I did get up to one major writing related activity last week. I attended a new local writer's Meetup. I've been a part of writing groups before (both 'live' and online), so you'd think I'd be acclimated to the process. Nope. I was as nervous as a long-tail cat in a room full of rocking chairs. AND I WASN'T EVEN SHARING MY WRITING!
It's a small group format (there were 7 of us), and you critique 3 works by other participants for every 1 work you submit for critique. I like that method as it prevents 1 person from constantly having their work read/critiqued without offering feedback on others (something I've experienced before). This being my first meeting, I read the 3 works offered and set off with my typed notes in hand.
As I pushed on the cold glass-faced door of the business office we were using for our meeting, I realized that my palms were covered in a sheen of cold sweat. I was also gripping my notes tightly enough to cause carpal tunnel. Quite inexplicably, I found that I was terrified at the prospect of meeting other writers.
Now I'm definitely one to enjoy his 'own' time, but I do have degrees in counseling and psychology and believe that I'm something of a people person when I put my mind to it. So it wasn't some anti-social fear welling up within me. I was simply afraid to declare myself as a 'writer' to a group of strangers who had also declared themselves as scribes.
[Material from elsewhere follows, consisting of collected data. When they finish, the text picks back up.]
/-- The catalogue that a tile enrols into and the item: of its own partition alone (R197). -/
def enrolling (d : Dev) (b : Bytes) (out : CommitData) : Option (CatRec × Bytes) :=
  match out.enrol with
  | some (slot, item) => ((catRec? d.img (slot % 8)).filter (fun r => r.part == dPart b)).map (fun r => (r, item))
  | none => none

/-- The tile's enrolment finds its catalogue full: the tile writes nothing (R197). -/
def enrolsFull (d : Dev) (b : Bytes) (out : CommitData) : Bool := (enrolling d b out).any (fun e => decide (e.1.capacity ≤ (getCat d e.1.slot).count))

/-- Array cycles from a tile's first ramp-up cycle to the end of its commit (R315): what its unit has counted of it, and the commit; of
a tile that a hard stop has held, at least those, since the hold counts in none. -/
def tileCycles (t : Tile) (commit measured : Nat) : Nat := max t.charged (max (t.spent + commit) (if t.halted then measured else 0))

/-- The commit of a tile: its effects become visible in one step, its barrier is signalled, the unit is free. -/
def commitTile (u : Nat) (t : Tile) (y : Desc) (out : CommitData) (d : Dev) : Dev :=
  let b := y.bytes
  let os := ordersOf d y
  let cyc := commitCycles d t.d b t.pages
  let lay := layerOf d t.d b
  let d1 := if enrolsFull d b out then d else touchGranules (tileWrites d u t.d t.pages b) true (commitKind u t.d b t out d)
  let d2 := modUnit u (fun x => { x with tiles := x.tiles + 1, commit := addW x.commit cyc }) d1
  let total := tileCycles t cyc out.cycles
  let d3 := endWait u (min out.waited total) d2
  let d4 := chargeTile u (dPart b) (total - t.charged) d3
  let d5 := match enrolling d4 b out with | some (r, item) => enrol r.slot item (os.filter (openReq d4)) d4 | none => d4
  let d6 := emitAll y out d5
  let d7 := if dKind b = 4 then modInst t.d.graph t.d.inst (fun i => { i with chains := (i.chains.filter (fun k => k.1 != dOut b)) ++ [(dOut b, u)] }) d6
    else d6
  let d8 := windowStall t.d lay (retire t.d (signalOwn t.d b (clearTile u d7)))
  settlePreempt (pump d8)

/-- Commit ends, once the samples that the tile reads of a pre-roll tile have been copied (R85). A write of what its partition does
not own is discarded, and the core muzzled, as it is where a scatter tile's maps are not its partition's (R19, R258, R324). -/
def commitEnd (u : Nat) (out : CommitData) (d : Dev) : Dev :=
  match tileOf d u with
  | none => d
  | some t =>
    match desc? d t.d with
    | none => d
    | some y =>
      let b := y.bytes
      if !live d || !t.committing || t.stopped || ((dKind b == 4 || dKind b == 5) && isMuzzled d (0x28 + clusterOf u)) then d
      else match scatterBreach d t.d b out.bf16 with
      | some a => muzzle u (dPart b) 0x40 (some a) false d
      | none => match writeBreach d u t.d t.pages b with
      | some a => badWrite u (dPart b) a d
      | none => match out.preroll.map (readPreroll d (ordersOf d y)) with
        | none => commitTile u t y out d
        | some .waits => d
        | some .denied => settlePreempt (denyTile u t (dPart b) d)
        | some (.given o l) => commitTile u t y out (modReq o (fun r => { r with samples := l }) d)

/-- TILE_COMMIT_END (R151). -/
def execTileCommitEnd (unit : Fin 28) (out : CommitData) (s : State) : Result := devStep (commitEnd unit.val out) s

end Sys2Proof.Machine
end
Moreover, I was really afraid they'd think my feedback was offensive, absurd or altogether unprofessional. After all, I'm no Hemingway.
After exchanging pleasantries with the hostess/group founder I was quickly put at ease. She mentioned how new the group still was, and that the first 2 meetings had been fairly stiff because people seemed afraid to take their thoughts too far or share too much. I took my seat reassured that I wasn't the only Nervous Ned. One-by-one the members shuffled in and exchanged nervous greetings, giving each other shifty glances that back-room arms dealers might recognize. I smiled at last; these were my kind of people!
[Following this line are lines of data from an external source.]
-- ==== Sys2Proof/Machine/Camera.lean ====
section
/-! DEFINITION. Camera intake, the image pipeline's conversion and frame descriptors, thumbnails, and sensor control (R112 to R135,
R181, R365, R480, R481). -/

namespace Sys2Proof.Machine

/-! ### Lookups -/

/-- The full receiver of a port is powered and configured (R112, R135). -/
def rxOn (d : Dev) (port vc : Nat) : Bool :=
  live d && d.power.isp && d.img.rxPorts.any (fun r => r.port == port && (bit r.flags 0 || decide (vc < 4)))

/-- Streams of a port and virtual channel, in record order. -/
def streamsOn (img : Image) (port vc : Nat) : List CamRec := img.cams.filter (fun r => r.port == port && r.vc == vc)

/-- Bits of a pixel of a data type on the link: RAW8 to RAW14, YUV422. -/
def pixelBits (dt : Nat) : Nat :=
  if dt = 0x2A then 8 else if dt = 0x2B then 10 else if dt = 0x2C then 12 else if dt = 0x2D then 14 else 16

/-- A RAW data type. -/
def isRaw (dt : Nat) : Bool := dt == 0x2A || dt == 0x2B || dt == 0x2C || dt == 0x2D

/-- A long packet of Table 5.1. -/
def supportedLong (dt : Nat) : Bool := isRaw dt || dt == 0x1E || dt == 0x12

/-- Declared length of a line in bytes. -/
def lineBytes (r : CamRec) : Nat := ceilDiv (r.width * pixelBits r.dt) 8

/-- Key of a port and virtual channel. -/
def rxKey (port vc : Nat) : Nat := port * 16 + vc

/-- CSI-2 frame in reception. -/
def csiFrame (d : Dev) (port vc : Nat) : Option CsiFrame := tabGet? d.cam.rx (rxKey port vc)

/-- Put the CSI-2 frame in reception. -/
def putCsi (port vc : Nat) (c : CsiFrame) (d : Dev) : Dev := modCam (fun x => { x with rx := tabSet x.rx (rxKey port vc) c }) d

/-! ### The controller ports (R130, R131) -/

/-- Issue operations on the controller ports. -/
def issue (ops : List BusOp) (d : Dev) : Dev := modCam (fun c => { c with issued := c.issued ++ ops }) d

/-- A command that may issue operations begins. -/
def freshBus (d : Dev) : Dev := modCam (fun c => { c with issued := [] }) d

/-! ### Raw frames in memory (R23, R124) -/

/-- Bytes between the lines of a raw frame in its buffer: whole granules. The layout of a raw buffer is the model's (DESIGN CHOICE, log
116): line l of buffer b at (b × height + l) times this, and the reference after the last buffer. -/
def lineStride (r : CamRec) : Nat := ceilDiv (lineBytes r) 64 * 64

/-- Place of a line of buffer b, where the region holds it. -/
def linePlace (d : Dev) (r : CamRec) (b l : Nat) : Option Nat :=
  let off := (b * r.height + l) * lineStride r
  match region? d.img r.region with
  | some g => if off + lineStride r ≤ g.pages * 4096 then some (g.base + off) else none
  | none => none

/-- Write a line with its poison at a place. -/
def storeLine (a : Nat) (r : CamRec) (l : Bytes × List Nat) (d : Dev) : Dev :=
  let e := remoteStore a (fit (lineStride r) l.1) d
  { e with mem := poisonGranules (l.2.map (fun g => a / 64 + g)) e.mem }

/-- Add lines to a frame: a pipe-1 frame's go to its raw buffer. -/
def addLines (r : CamRec) (ls : List (Bytes × List Nat)) (f : RawFrame) (d : Dev) : RawFrame × Dev :=
  ls.foldl (fun x l =>
    let n := x.1.lines.length
    match (if r.pipe = 1 then linePlace x.2 r f.buf n else none) with
    | some a => ({ x.1 with lines := x.1.lines ++ [([], l.2)] }, storeLine a r l x.2)
    | none => ({ x.1 with lines := x.1.lines ++ [l] }, x.2)) (f, d)

/-- The granules of n bytes at a place that are poisoned, counted from it. -/
def poisonIn (d : Dev) (a n : Nat) : List Nat := (List.range (ceilDiv n 64)).filter (fun g => poisonedAt d.mem (a + 64 * g))

/-- A line as its pipe reads it: bytes and poisoned granules. -/
def rawLine (d : Dev) (r : CamRec) (f : RawFrame) (l : Nat) : Bytes × List Nat :=
  match (if r.pipe = 1 then linePlace d r f.buf l else none) with
  | some a => (memRead d.mem a (lineBytes r), poisonIn d a (lineBytes r))
  | none => f.lines.getD l ([], [])

/-- The raw frame as its pipe reads it. -/
def rawFrame (d : Dev) (r : CamRec) (f : RawFrame) : List (Bytes × List Nat) := (List.range r.height).map (rawLine d r f)

/-! ### Headers (R113) -/

/-- A packet header's check: whether the packet is used. A natural error keeps an injection armed (R446). -/
def header (port : Nat) (ecc : Ecc) (d : Dev) : Bool × Dev :=
  let corr (e : Dev) : Dev := modCamPort port (fun p => { p with eccCorr := p.eccCorr + 1 }) e
  let drop (inj : Bool) (e : Dev) : Dev := recordAt 0x50 none (0, 0) none inj (modCamPort port (fun p => { p with eccDrop := p.eccDrop + 1 }) e)
  match ecc, armedOn d 9 port with
  | .corrected, _ => (true, corr d)
  | .bad, _ => (false, drop false d)
  | .ok, some 0 => (true, corr (fired d))
  | .ok, some _ => (false, drop true (fired d))
  | .ok, none => (true, d)

/-! ### Sensor settings (R131 to R133) -/

/-- Settings in effect for a frame (R133). -/
def settingsOf (d : Dev) (r : CamRec) (frame : Nat) : Nat :=
  match (getSensor d r.sensor).applied.find? (fun a => decide (a.1 ≤ frame)) with
  | some a => a.2
  | none => 0

/-- Write that transfer k of a block makes: hold_on, the entries in order, hold_off; a NACK is followed by hold_off. -/
def blockWrite (r : SensorRec) (b : SetBlock) (k : Nat) (nacked : Bool) : BusOp :=
  if nacked then .write r.port r.dynAddr r.holdReg r.holdOff
  else if k = 0 then .write r.port r.dynAddr r.holdReg r.holdOn
  else if k ≤ b.entries.length then .write r.port r.dynAddr (b.entries.getD (k - 1) (0, 0)).1 (b.entries.getD (k - 1) (0, 0)).2
  else .write r.port r.dynAddr r.holdReg r.holdOff

/-- Issue a write of a block. -/
def issueBlock (n : Nat) (b : SetBlock) (k : Nat) (nacked : Bool) (d : Dev) : Dev :=
  issue [blockWrite (getSensor d n).cfg b k nacked] d

/-- Table entry of a sensor. -/
def sensorOf (img : Image) (n : Nat) : SensorRec := (img.sensors.find? (fun r => r.sensor == n)).getD {}

/-- A frame end of the sensor's stream is received: a block that waits starts unless one is in progress (R131). -/
def startBlock (r : CamRec) (d : Dev) : Dev :=
  let s := getSensor d r.sensor
  match s.waiting, s.cur with
  | some b, none =>
    if s.held.isSome then d
    else issueBlock r.sensor b 0 false (modSensor r.sensor (fun x => { x with
        waiting := none, cfg := sensorOf d.img r.sensor, cur := some (b, 0, (getStream d r.stream).frame, false) }) d)
  | _, _ => d

/-! ### Opening and closing frames (R114 to R118, R124) -/

/-- The stream's frame or sample accounting is frozen (R333), or its channel muzzled (R324): its frames are received, numbered and counted
as dropped (R334). -/
def streamFrozen (d : Dev) (s : Nat) : Bool := frozen d 5 s || frozen d 6 s || isMuzzled d (0x40 + s)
WRITERS ARE MASOCHIST WHO FEAR CRITICISM ABOVE ALL ELSE, YET SEEK FEEDBACK LIKE A PLANT YEARNS FOR SUNLIGHT.
We are a nervous and twitchy breed, full of baseless fears and conspiratorial thoughts. "Look at the way she's judging me; THAT WOMAN HAS SOMETHING AGAINST COMMAS, I KNOW IT! If they see an adverb, I'm toast!" What I realized, watching each person prepare for their feedback as if they were facing down a firing squad, is that we're all the same. We are kindred spirits. Like awkward cousins at the family reunion, we're going to find each other and we're going to realize that we are more alike than we ever could have imagined.
When it comes to feedback, we are afraid of the same things and we want to hear the same things. Above all, we believe that the stories we write are not some kind of entity that exists in isolation outside of us. They are a part of us--an extension--and any judgement of their worth or quality is somehow a reflection of our own quality or worth. While some may swim a little better than others, we are all fish in the same neurotic pond, trying desperately to navigate the murky waters of our deepest thoughts and emotions.
I think what truly distinguishes us is our ability to balance those fears and anxieties against the scrutiny of evaluation. It's our willingness and ability to learn--most often through trial and error--that separates the successful from the unsuccessful. With that in mind, I think I can go to our next meeting with a little more confidence.